The Chicago School refers to a distinctive approach to economics developed at the University of Chicago's Department of Economics, particularly from the 1940s onward. It is best understood as a methodological and policy-oriented tradition rather than a single doctrine, but its core commitments include faith in the efficiency of competitive markets, skepticism of government intervention, rigorous use of price theory, and reliance on empirical testing of hypotheses.
Key figures include Milton Friedman, George Stigler, Gary Becker, Robert Lucas, Eugene Fama, and earlier influences such as Frank Knight and Jacob Viner.
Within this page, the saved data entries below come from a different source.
-- ==== Sys2Proof/Machine/Activation.lean ====
section
/-!
DEFINITION. Policy activation (R57 to R64): ACTIVATE-POLICY in its two modes, the completion of a chunk read, the completion of an activation and the release of held transactions.
-/

namespace Sys2Proof.Machine

/-- The modes of ACTIVATE-POLICY (R58, R64). -/
inductive ActivationMode where
  | start | report
  deriving DecidableEq, Repr

/-- The mode that ACTIVATE-POLICY's parameters name, when they are allowed (R64, R180). -/
def decodeActivation (params : List Byte) : Option ActivationMode :=
  if params.length = 1 then
    if byteAt params 0 = 0x01 then some .start else if byteAt params 0 = 0x02 then some .report else none
  else none

/-- An operation in a policy sector (R58, check 2). -/
def Operation.inPolicy (o : Operation) : Bool := o.op.sector == 4 || o.op.sector == 5

/-- The store's active or suspended operation lies in a policy sector (R58, check 2). -/
def TableStore.policyBusy (t : TableStore) : Bool := t.active.any (·.inPolicy) || t.suspended.any (·.inPolicy)

/-- ACTIVATE-POLICY(START) executed for a request; both replies carry the generation (R58). -/
def startActivation (t : Tag) (s : State) : State :=
  if activationRunning s || s.ts.policyBusy then reply t .busy [s.pu.generation] s
  else
    settle (reply t .accepted [s.pu.generation] { s with pu := { s.pu with activation := .running 0 0 } })

/-- The chunk read is in progress at the read port (R57; log 16). -/
def chunkInProgress (s : State) : Bool := s.ts.reading.any (fun r => r.reader == .chunk)

/-- The chunk read waits because the store has an active operation or an AUTO suspension (R64). -/
def storeBlocked (s : State) : Bool :=
  activationRunning s && !chunkInProgress s && (s.ts.active.isSome || s.ts.phase.owner == some .auto)

/-- The activation state, 00h IDLE or 01h RUNNING, and the chunks written (R64, R180). -/
def Activation.bytes : Activation → List Byte
  | .idle => [0x00, 0x00]
  | .running k _ => [0x01, byteOf k.val]

/-- The report of the activation record (R64, R180). -/
def activationReport (s : State) : List Byte :=
  s.pu.activation.bytes ++ [flagByte (storeBlocked s), byteOf s.pu.held.length, s.pu.generation] ++
  bytesOfWord (BitVec.ofNat 16 s.pu.undecodable)

/-- ACTIVATE-POLICY(REPORT) executed for a request (R64). -/
def reportActivation (t : Tag) (s : State) : State := reply t .accepted (activationReport s) s

/-- ACTIVATE-POLICY executed by the row of one mode: a request with the other mode is not this row's; one whose parameters are not allowed is refused by whichever row executes it (R64; log 10). -/
def activatePolicy (mode : ActivationMode) (body : Tag → State → State) (t : Tag) (params : List Byte) (s : State) :
    State :=
  match decodeActivation params with
  | some m => if m = mode then body t s else s
  | none => reply t .badParameter [] s

/-- ACTIVATE_POLICY_START (R58). -/
def execActivatePolicyStart (s : State) : Host.Outcome State Fault Refusal :=
  event s (whenCommand (· == 25) (activatePolicy .start startActivation) s)

/-- ACTIVATE_POLICY_REPORT (R64). -/
def execActivatePolicyReport (s : State) : Host.Outcome State Fault Refusal :=
  event s (whenCommand (· == 25) (activatePolicy .report reportActivation) s)

/-! ## Chunk completions (R60, R61) -/

/-- The 64 decoded actions of a chunk are written into the image (R60). -/
def writeChunk (k : Fin 32) (bytes : List Byte) (s : State) : State :=
  { s with pu := { s.pu with image := s.pu.image.set k.val (decodeChunk bytes) } }

/-- A held transaction is released (R11): a broadcast is judged at once, a unit request becomes LOOKUP and looks up afresh. -/
def release (s : State) (t : Tag) : State :=
  if (s.tag t).unit = 0xFF then broadcastPolicyCheck t s
  else lookup t (s.setTag t { s.tag t with state := .lookup })

/-- The activation completes (R61): the generation advances, the undecodable count is kept, the state becomes IDLE, and the held transactions are released in list order. -/
def completeActivation (bad : Nat) (s : State) : State :=
  s.pu.held.foldl release
    { s with
      pu := { s.pu with generation := s.pu.generation + 1, undecodable := bad, activation := .idle, held := [] } }

/-- The chunk read of a RUNNING activation has its bytes (R60). -/
def chunkArrived (k : Fin 32) (bad : Nat) (bytes : List Byte) (s : State) : State :=
  let total := bad + undecodableCount bytes
  let s := writeChunk k bytes s
  if k.val = 31 then completeActivation total s
  else { s with pu := { s.pu with activation := .running (k + 1) total } }

/-- CHUNK_COMPLETION (R60): a dropped result is written into no image (R65). -/
def execChunkCompletion (s : State) : Host.Outcome State Fault Refusal :=
  event s (match s.ts.reading, s.pu.activation with
    | some ⟨.chunk, bytes⟩, .running k bad => settle (chunkArrived k bad bytes (freePort s))
    | some ⟨.droppedChunk, _⟩, _ => settle (freePort s)
    | _, _ => s)

end Sys2Proof.Machine
end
Friedman's A Monetary History of the United States (1963, co-authored with Anna Schwartz) reshaped views on the role of money supply in the Great Depression and laid groundwork for monetarism. Stigler advanced the economics of regulation and information; Becker extended economic reasoning to discrimination, crime, and the family; Lucas developed rational expectations macroeconomics; Fama formalized the efficient markets hypothesis.
The school is also closely tied to:
- Monetarism — the view that variations in the money supply have major short-run effects on output and long-run effects on prices.
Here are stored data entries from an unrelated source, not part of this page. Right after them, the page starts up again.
/-- STORE-READ (R141): judged, then waiting for the read port; the reply is built when the read completes, and discarded when a trunk break has left the command tagless (R167). -/
def Obligations.StoreReadServed : Prop :=
  (∀ (s : State) (t : Tag) (params : List Byte), Ready s t 22 params →
    (params.length ≠ 3 → exec .storeRead s = .next (answered t .badParameter [] s)) ∧
    ∀ hi lo n : Byte, params = [hi, lo, n] →
      let address := 256 * hi.toNat + lo.toNat
      exec .storeRead s = .next
        (if n.toNat = 0 ∨ 47 < n.toNat ∨ 8191 < address + n.toNat - 1 then answered t .badParameter [] s
        else if s.ts.active ≠ none then answered t .busy [] s
        else if (match s.ts.suspended with
            | some o => (List.range n.toNat).any fun i => (address + i) / 1024 == o.op.sector
            | none => false) = true then answered t .busy [] s
        else
          settle
            { s with
              ts := { s.ts with storeRead := some { address := address, count := n.toNat } }
              mu := { s.mu with queue := .executing (some t) :: s.mu.queue.tail } })) ∧
  ∀ (s : State) (bytes : List Byte), s.powered = true →
    let freed : State := { s with ts := { s.ts with reading := none } }
    (∀ t : Tag, s.ts.reading = some { reader := .storeRead, bytes := bytes } →
      s.mu.queue.head? = some (.executing (some t)) → (s.tag t).unit = 0 →
      exec .storeReadCompletion s = .next (settle (answered t .accepted bytes freed))) ∧
    (s.ts.reading = some { reader := .storeRead, bytes := bytes } → s.mu.queue.head? = some (.executing none) →
      exec .storeReadCompletion s = .next (settle { freed with mu := { s.mu with queue := s.mu.queue.tail } })) ∧
    (s.ts.reading = some { reader := .droppedStoreRead, bytes := bytes } →
      exec .storeReadCompletion s = .next (settle freed))

/-! ## Management commands: activation and reset -/

/-- ACTIVATE-POLICY(START) (R58). -/
def Obligations.ActivationStarts : Prop :=
  ∀ (s : State) (t : Tag), Ready s t 25 [1] →
    let inPolicy : Option Operation → Bool := fun o =>
      match o with
      | some ⟨.program a _, _⟩ => a / 1024 == 4 || a / 1024 == 5
      | some ⟨.erase k, _⟩ => k == 4 || k == 5
      | none => false
    exec .activatePolicyStart s = .next
      (if s.pu.activation ≠ .idle ∨ inPolicy s.ts.active = true ∨ inPolicy s.ts.suspended = true then
        answered t .busy [s.pu.generation] s
      else
        settle (answered t .accepted [s.pu.generation] { s with pu := { s.pu with activation := .running 0 0 } }))

/-- RESET-BRIDGE halts the Management Unit (R171). The end of a transmission frees the response's record (R161), and the soft reset follows in that event when the response is the reply to RESET-BRIDGE (R3, R144, R163, R173). The model's choices in it: a record that becomes FREE is blank (log 9), a read in progress takes a dropped form (log 19), and refusals not yet reported leave with the fills (log 12). -/
def Obligations.ResetFollowsItsReply : Prop :=
  (∀ (s : State) (t : Tag) (params : List Byte), Ready s t 27 params →
    exec .resetBridge s = .next
      (if params = [] then answered t .accepted [] { s with mu := { s.mu with halted := some t } }
      else answered t .badParameter [] s)) ∧
  ∀ (s : State) (sent : List Byte) (r : Response) (rest : List Response), s.powered = true →
    s.tp.transmitter = some sent → s.tp.replies = r :: rest →
    exec .transmissionEnd s = .next
      (if s.mu.halted = some r.tag then
        settle
          { s with
            tp :=
              { s.tp with
                receiver := .silent, openFor := 0, reception := none, intake := [], replies := [], transmitter := none }
            dsp := Dispatcher.reset
            rc := RouteCache.reset
            pu := { s.pu with activation := .idle, held := [] }
            ports := Vector.replicate 4 BranchPort.reset
            ust := UnitStatusTable.reset
            iqe := InvalidationEngine.reset
            ts :=
              { s.ts with
                wel := false
                reading := s.ts.reading.map fun q =>
                  { q with
                    reader :=
                      match q.reader with
                      | .fill _ => .droppedFill
                      | .storeRead => .droppedStoreRead
                      | .chunk => .droppedChunk
                      | other => other }
                fills := []
                refusedFills := []
                storeRead := none }
            frf := FaultFile.reset
            pm := PerformanceMonitor.reset
            es := EventSummary.reset
            mu := ManagementUnit.reset
            sul := { s.sul with state := .waitStore } }
      else
        { s with
          tp := { s.tp with replies := rest, transmitter := none }
          dsp := { s.dsp with tags := s.dsp.tags.set r.tag.val TagRecord.blank } })

/-! ## Power and the trunk line -/

/-- POWER_LOSS and POWER_ON (R143, R173). Contents are kept, but each byte of a lost operation's target is left old or at its target value as the world chooses (log 6). Every block takes its power-on values, which are those of the reset state (R3, R28, R92, R104, R122, R144, R156, R163), and the loader's first read begins. The model's choices in it: the state without power, that no event other than POWER_ON changes it, and POWER_ON with power applied as a loss and a power-on (log 5); the values of the reset state that no rule gives, which are the policy image, the undecodable count, the generation, the protection range, source, modified and the idle line (log 8); and the blank records of FREE tags (log 9). -/
def Obligations.PowerComesAndGoes : Prop :=
  (let off : State → Nat → List Host.Cell → State := fun s losses contents =>
     { State.reset with
       pending := s.pending
       powered := false
       powerLosses := losses
       ts := { TableStore.reset with contents := contents, reading := none }
       sul := { StartUpLoader.reset with state := .idle } }
   let on : State → Nat → List Host.Cell → State := fun s losses contents =>
     { State.reset with
       pending := s.pending
       powerLosses := losses
       ts :=
         { TableStore.reset with
           contents := contents
           reading :=
             some { reader := .loader, bytes := (List.range 64).map fun i => readByte contents (6144 + i) } } }
   (∀ s : State, s.powered = false →
     exec .powerLoss s = .next s ∧ exec .powerOn s = .next (on s s.powerLosses s.ts.contents)) ∧
   ∀ s : State, s.powered = true → StoreSound s.ts →
     ∃ contents : List Host.Cell, Memory.wf contents ∧
       (∀ a : Nat,
         readByte contents a = readByte s.ts.contents a ∨
         (∃ o : Operation, (s.ts.active = some o ∨ s.ts.suspended = some o) ∧
           o.op.targetByte a (readByte s.ts.contents a) = some (readByte contents a))) ∧
       exec .powerLoss s = .next (off s (s.powerLosses + 1) contents) ∧
       exec .powerOn s = .next (on s (s.powerLosses + 1) contents)) ∧
  ∀ (c : Instr) (s : State), c ≠ .powerOn → s.powered = false → exec c s = .next s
- Law and economics — pioneered at Chicago by Ronald Coase, Aaron Director, and later Richard Posner, applying price theory to legal rules.
- Antitrust revisionism — associated with Robert Bork's The Antitrust Paradox (1978), which argued consumer welfare should be the sole standard.
Politically, Chicago ideas influenced the deregulation, tax-cut, and inflation-targeting policies of the Reagan, Thatcher, and post-Volcker Federal Reserve eras. Critics, especially after the 2008 financial crisis, challenged the school's assumptions about market self-correction and rational expectations; figures such as Paul Krugman and Joseph Stiglitz have been prominent skeptics. The label is sometimes also applied — confusingly — to the Chicago school of sociology and to a separate tradition in architecture, which are unrelated.
Example
In 1976, Chicago School economist Milton Friedman received the Nobel Memorial Prize in Economic Sciences for his work on consumption analysis, monetary history, and stabilization policy.
Frequently asked questions
Chicago economists generally argue that markets self-correct and that activist fiscal policy is ineffective or counterproductive, whereas Keynesians see aggregate demand management by government as necessary to stabilize output and employment.